-- ==== Sys2Proof/WellFormed.lean ====
section
/-! DEFINITION. Which commands are well formed: the operands a sender can send. -/
namespace Sys2Proof

/-- `x` has at most `n` bits. -/
def below (n x : Nat) : Bool := decide (x < 2 ^ n)

/-- A descriptor names one of 96 queue pairs and has sixteen words (15 Table 15-3). -/
def Desc.wf (d : Desc) : Bool := decide (d.qp < 96) && d.words.length == 16

/-- An identifier of 29 bits, a byte of flags and at most 64 data bytes (11 Table 11-5). -/
def CanFrame.wf (f : CanFrame) : Bool := below 29 f.id && below 8 f.flags && decide (f.data.length ≤ 64)

/-- An access of `size` bytes lies in the space of `len` bytes at `base`. -/
def inSpace (base len off size : Nat) : Bool := decide (base ≤ off) && decide (off + size ≤ base + len)

/-- An access of 1 to 8 bytes inside the 64 KiB of BAR0, the 16 KiB of BAR2 or the 4 KiB of the configuration space, at
the places the rows give them (15 R330, R331, 19 R415, R416; log entry 42). -/
def hostSpaceOk (off size : Nat) : Bool :=
  decide (1 ≤ size) && decide (size ≤ 8) && (inSpace 0 0x10000 off size || inSpace 0x10000 0x4000 off size || inSpace 0x20000 0x1000 off size)

/-- One or two lanes at 2.5, 5.0 or 8.0 GT/s (15 R330). -/
def linkOk (width rate : Nat) : Bool := (width == 1 || width == 2) && decide (1 ≤ rate) && decide (rate ≤ 3)

/-- Identities and times of 64 bits, 16 bits of steps removed (IEEE 802.1AS, 11 R262). -/
def PtpBody.wf : PtpBody → Bool
  | .announce v => below 64 v.gm && below 16 v.steps && below 64 v.source && below 16 v.port
  | .sync source => below 64 source
  | .followUp source origin _ => below 64 source && below 64 origin
  | .pdelayReq source => below 64 source
  | .pdelayResp source receipt => below 64 source && below 64 receipt
  | .pdelayRespFollowUp source origin => below 64 source && below 64 origin

/-- Five package versions of 24 bits: clusters 0-3 and Monarch (18 Table 18-4). -/
def pkgsOk (pkg : List Nat) : Bool := pkg.length == 5 && pkg.all (below 24)

/-- A command is well formed. -/
def Instr.wf : Instr → Bool
  | .registerWrite off size _ queued => hostSpaceOk off size && queued.all (·.wf)
  | .loRegisterCapture a => hostSpaceOk a.off a.size
  | .ssiFrameComplete _ _ _ pos stat _ => below 32 pos && below 4 stat
  | .count _ _ _ => true
  | .indexCheck _ => true
  | .indexGoesActive _ => true
  | .zeroSpeedTimeout _ => true
  | .pfiQcfgWrite _ _ => true
  | .pfiScfgWrite _ _ => true
  | .pfiRead d => d.wf
  | .pfiSetPos d => d.wf
  | .pfiCmpArm d => d.wf
  | .pfiCmpDisarm d => d.wf
  | .pfiClear d => d.wf
  | .pfiLatch d => d.wf
  | .cpfPeriod => true
  | .trackReadmitted => true
  | .revalidation => true
  | .autoCorrectionStart => true
  | .learnRunComplete => true
  | .learnPassTimeout => true
  | .correctionRunComplete => true
  | .cpfCfgWrite _ => true
  | .cpfRead d => d.wf
  | .cpfSetLoad d => d.wf
  | .cpfLearn d => d.wf
  | .cpfCorrect d => d.wf
  | .cpfTableRead d => d.wf
  | .cpfTableWrite d _ => d.wf
  | .cpfTableCommit d => d.wf
  | .msqProfileStep => true
  | .hoistDwellEnd => true
  | .hoistStartTimeout => true
  | .hoistStopTimeout => true
  | .relevelStart => true
  | .drvSetpointFrame => true
  | .drvStatusFrame _ _ => true
  | .drvStatusWindowExpiry => true
  | .drvHelloAck _ _ => true
  | .drvNegotiationTimeout => true
  | .drvEnableTimeout => true
  | .drvFaultResetTimeout => true
  | .msqHEnable d => d.wf
  | .msqHDisable d => d.wf
  | .msqHGoto d => d.wf
  | .msqHSpeed d => d.wf
  | .msqHStop d => d.wf
  | .msqHRead d => d.wf
  | .drvFaultReset d => d.wf
  | .drvRead d => d.wf
  | .msqDoorStep => true
  | .commutationStep _ => true
  | .doorLimiterEvaluation _ => true
  | .quietModeEntry _ => true
  | .homeReferenceDone _ => true
  | .alignDone _ => true
  | .doorMotionTimeout _ => true
  | .camCheckComplete _ _ => true
  | .msqDEnable d => d.wf
  | .msqDDisable d => d.wf
  | .msqDOpen d => d.wf
  | .msqDClose d => d.wf
  | .msqDGoto d => d.wf
  | .msqDStop d => d.wf
  | .msqDCamLoad d _ => d.wf
  | .msqDSineLoad d _ => d.wf
  | .msqDRead d => d.wf
  | .msqBSet d => d.wf
  | .framePhaseZero => true
  | .lpeParamWrite d _ => d.wf
  | .lpeCommit d => d.wf
  | .lpeHandover d => d.wf
  | .lpeRead d => d.wf
  | .lpeTableLoad d _ => d.wf
  | .hwkEvaluation => true
  | .hwkCocoonEvaluation => true
  | .hwkSpeedUpdate => true
  | .hwkQ1Count _ _ => true
  | .hwkClockCheck _ => true
  | .hwkSpeedCauseRelease => true
  | .hwkParkStart => true
  | .enableTimebaseEdge => true
  | .enableReadback _ _ => true
  | .hwkLock _ => true
  | .hwkRecordDelivery => true
  | .hawkmothOscillatorStop _ => true
  | .hwkRulesLoad d _ => d.wf
  | .hwkStatus d => d.wf
  | .hwkRulesRead d => d.wf
  | .monApplyCall => true
  | .monApplyCancel => true
  | .monApplyCarStatus => true
  | .monApplyTick => true
  | .monEvaluationComplete => true
  | .monCall d => d.wf
  | .monCancel d => d.wf
  | .monCarMode d => d.wf
  | .monTripRead d => d.wf
  | .monCarRead d => d.wf
  | .monFttLoad d _ => d.wf
  | .monConfigLoad d _ => d.wf
  | .monConfigCommit d => d.wf
  | .monCarDoors d => d.wf
  | .heartbeatSend => true
  | .heartbeatReceived => true
  | .eventRecordReceived => true
  | .gapRetx _ => true
  | .retxReceived => true
  | .grpPeerLost _ => true
  | .flushReceived => true
  | .flushWaitExpiry => true
  | .epochStartReceived => true
  | .epochStartApply => true
  | .epochStartTimeout => true
  | .cutTimeout => true
  | .snapReceived => true
  | .grpSnapshotDone => true
  | .installTimeout => true
  | .groupFormation => true
  | .localCommit => true
  | .grpConfig d => d.wf
  | .grpJoin d => d.wf
  | .grpLeave d => d.wf
  | .grpStatus d => d.wf
  | .grpSnapshotRead d => d.wf
  | .portLinkChange _ _ _ speed => decide (speed ≤ 2)
  | .portRecovery _ => true
  | .groupFrameCopyReceived _ _ _ => true
  | .skewWindowClose _ => true
  | .senderForget _ => true
  | .ptpMessageReceived _ domain seq _ body sfd => below 8 domain && below 16 seq && body.wf && below 64 sfd
  | .ptpSyncSend => true
  | .hostFrameReceived _ _ _ => true
  | .hostFrameStart => true
  | .canFrameReceived _ f _ _ => f.wf
  | .canTxAttemptEnd _ _ _ _ => true
  | .canBusoffRecovery _ => true
  | .spiPeriod _ => true
  | .spiTransactionsComplete _ _ => true
  | .stlCfgWrite _ => true
  | .canCfgWrite _ _ => true
  | .spiCfgWrite _ _ => true
  | .stlTx d _ => d.wf
  | .stlRx d => d.wf
  | .stlStatus d => d.wf
  | .canTx d _ => d.wf
  | .canRx d => d.wf
  | .canRecover d => d.wf
  | .spiProg d _ => d.wf
  | .spiRead d => d.wf
  | .dutyRelease _ => true
  | .arbiterCopyCommit => true
  | .dutyDeadline _ => true
  | .reexecutionComplete _ _ _ => true
  | .engFault _ cause _ => decide (1 ≤ cause) && decide (cause ≤ 5)
  | .tlgOverrun _ _ => true
  | .clusterUpComplete _ => true
  | .engStatus d => d.wf
  | .engClusterDown d => d.wf
  | .engClusterUp d => d.wf
  | .engRestart d _ => d.wf
  | .vNop _ => true
  | .vLoop _ _ len n => len != 0 && n != 0
  | .vEnd _ => true
  | .vLdi _ _ _ => true
  | .vLdih _ _ _ => true
  | .vLda _ _ _ _ _ => true
  | .vMva _ _ _ _ _ => true
  | .vMov _ _ _ => true
  | .vSel _ _ _ _ _ => true
  | .vLd _ _ _ => true
  | .vSt _ _ _ => true
  | .vLd2 _ _ _ _ _ => true
  | .vSta _ _ _ _ => true
  | .vAdd _ _ _ _ _ => true
  | .vSub _ _ _ _ _ => true
  | .vNeg _ _ _ _ => true
  | .vAbs _ _ _ _ => true
  | .vAnd _ _ _ _ => true
  | .vOr _ _ _ _ => true
  | .vXor _ _ _ _ => true
  | .vShl _ _ _ _ _ => true
  | .vShr _ _ _ _ => true
  | .vCmp _ _ _ => true
  | .vMin _ _ _ _ => true
  | .vMax _ _ _ _ => true
  | .vAddi _ _ _ _ _ => true
  | .vMac _ _ _ _ _ _ => true
  | .vMac2 _ _ _ _ _ _ _ _ => true
  | .vDmac _ _ _ _ _ _ _ _ _ => true
  | .vMacm _ _ _ _ _ _ => true
  | .vTapx _ _ _ _ _ _ _ _ _ _ => true
  | .vAdda _ _ _ _ => true
  | .vAccld _ _ _ _ => true
  | .vAsh _ _ _ => true
  | .vRda _ _ _ _ _ => true
  | .vRdesr _ _ => true
  | .vWresr _ _ _ _ => true
  | .krnLoad d _ => d.wf
  | .krnUnload d => d.wf
  | .krnRead d => d.wf
  | .ledgerAnalysisComplete => true
  | .tlgCommit => true
  | .tlgConfig d _ => d.wf
  | .tlgCheck d _ => d.wf
  | .tlgRead d => d.wf
  | .tlgMigrate d => d.wf
  | .tlgList d => d.wf
  | .descriptorDispatch heads => heads.all (·.wf)
  | .sqTail _ _ => true
  | .cqHead _ _ => true
  | .eqHead _ _ => true
  | .msixModerationTimeout _ => true
  | .msixUnmask _ addr _ => below 64 addr
  | .hiuCreditRelease _ => true
  | .hiuAqCtrlWrite _ queued => queued.all (·.wf)
  | .qpDrainComplete _ => true
  | .hostSideReset => true
  | .hiuLink up width rate => !up || linkOk width rate
  | .pcieDStateChange _ => true
  | .hiuHello d => d.wf
  | .hiuIdentify d => d.wf
  | .hiuQpConfig d => d.wf
  | .hiuQpEnable d => d.wf
  | .hiuQpDisable d queued => d.wf && queued.all (·.wf)
  | .hiuAbort d queued => d.wf && queued.all (·.wf)
  | .hiuQpStatus d => d.wf
  | .fieldInputSample _ _ _ _ => true
  | .outputThermalShutdown _ _ => true
  | .groupOvercurrent _ _ => true
  | .channelTurningEnd _ => true
  | .cocWatchdog => true
  | .vfieldMeasurement _ => true
  | .bridgeSupplyMeasurement _ _ boot => boot.length == 16
  | .cocoonPowerLoss => true
  | .cocoonStart => true
  | .cocCalib _ _ => true
  | .tapSample _ _ => true
  | .tapDcWindowEnd _ => true
  | .tapAcTimeout _ => true
  | .currentCellDecision _ _ => true
  | .blindPhaseTimeout _ => true
  | .linkSlotStart own _ => own.length == 16
  | .cocoonDownstreamFrameAccepted => true
  | .cocoonUpstreamFrameAccepted => true
  | .linkSlotMissed _ => true
  | .linkTrainingStart => true
  | .linkTrainingComplete => true
  | .cocChConfig d => d.wf
  | .cocOutSet d => d.wf
  | .cocClear d => d.wf
  | .cocRelease d => d.wf
  | .cocRead d => d.wf
  | .porstNLow => true
  | .porstNRelease _ _ => true
  | .supplyReset _ => true
  | .supplyMonitorRelease _ _ _ => true
  | .pmuPowerFail _ _ _ => true
  | .pmuPowerOk _ => true
  | .pllLockLost => true
  | .pllRelockRelease _ _ => true
  | .rootPllLock => true
  | .powerTargetChange => true
  | .powerEntryDelayExpiry _ => true
  | .powerStateEntry => true
  | .pmuState => true
  | .pmuWake source _ => decide (1 ≤ source) && decide (source ≤ 10)
  | .pmuTimerExpiry => true
  | .firmwareLoadComplete okA okB pkg => below 5 okA && below 5 okB && pkgsOk pkg
  | .devReady => true
  | .pmuReset d => d.wf
  | .pmuResetDelayExpiry _ _ => true
  | .pmuStatus d => d.wf
  | .chrMount _ _ _ _ => true
  | .chrPeriodExpiry => true
  | .chrCommitted => true
  | .updActivated => true
  | .trialTimeout _ => true
  | .chrRead d => d.wf
  | .chrCommit d => d.wf
  | .updWrite d _ => d.wf
  | .updVerify d _ => d.wf
  | .updActivate d => d.wf
  | .updConfirm d => d.wf
  | .updRollback d => d.wf

end Sys2Proof
end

--------------------------------------------------

== What to produce ==
Set down the lines of the listing word for word, from its first line through the line containing "(15 R330). -/". Both of those lines belong in the answer, and no others do.

== Task answer ==
-- ==== Sys2Proof/WellFormed.lean ====
section
/-! DEFINITION. Which commands are well formed: the operands a sender can send. -/
namespace Sys2Proof

/-- `x` has at most `n` bits. -/
def below (n x : Nat) : Bool := decide (x < 2 ^ n)

/-- A descriptor names one of 96 queue pairs and has sixteen words (15 Table 15-3). -/
def Desc.wf (d : Desc) : Bool := decide (d.qp < 96) && d.words.length == 16

/-- An identifier of 29 bits, a byte of flags and at most 64 data bytes (11 Table 11-5). -/
def CanFrame.wf (f : CanFrame) : Bool := below 29 f.id && below 8 f.flags && decide (f.data.length ≤ 64)

/-- An access of `size` bytes lies in the space of `len` bytes at `base`. -/
def inSpace (base len off size : Nat) : Bool := decide (base ≤ off) && decide (off + size ≤ base + len)

/-- An access of 1 to 8 bytes inside the 64 KiB of BAR0, the 16 KiB of BAR2 or the 4 KiB of the configuration space, at
the places the rows give them (15 R330, R331, 19 R415, R416; log entry 42). -/
def hostSpaceOk (off size : Nat) : Bool :=
  decide (1 ≤ size) && decide (size ≤ 8) && (inSpace 0 0x10000 off size || inSpace 0x10000 0x4000 off size || inSpace 0x20000 0x1000 off size)

/-- One or two lanes at 2.5, 5.0 or 8.0 GT/s (15 R330). -/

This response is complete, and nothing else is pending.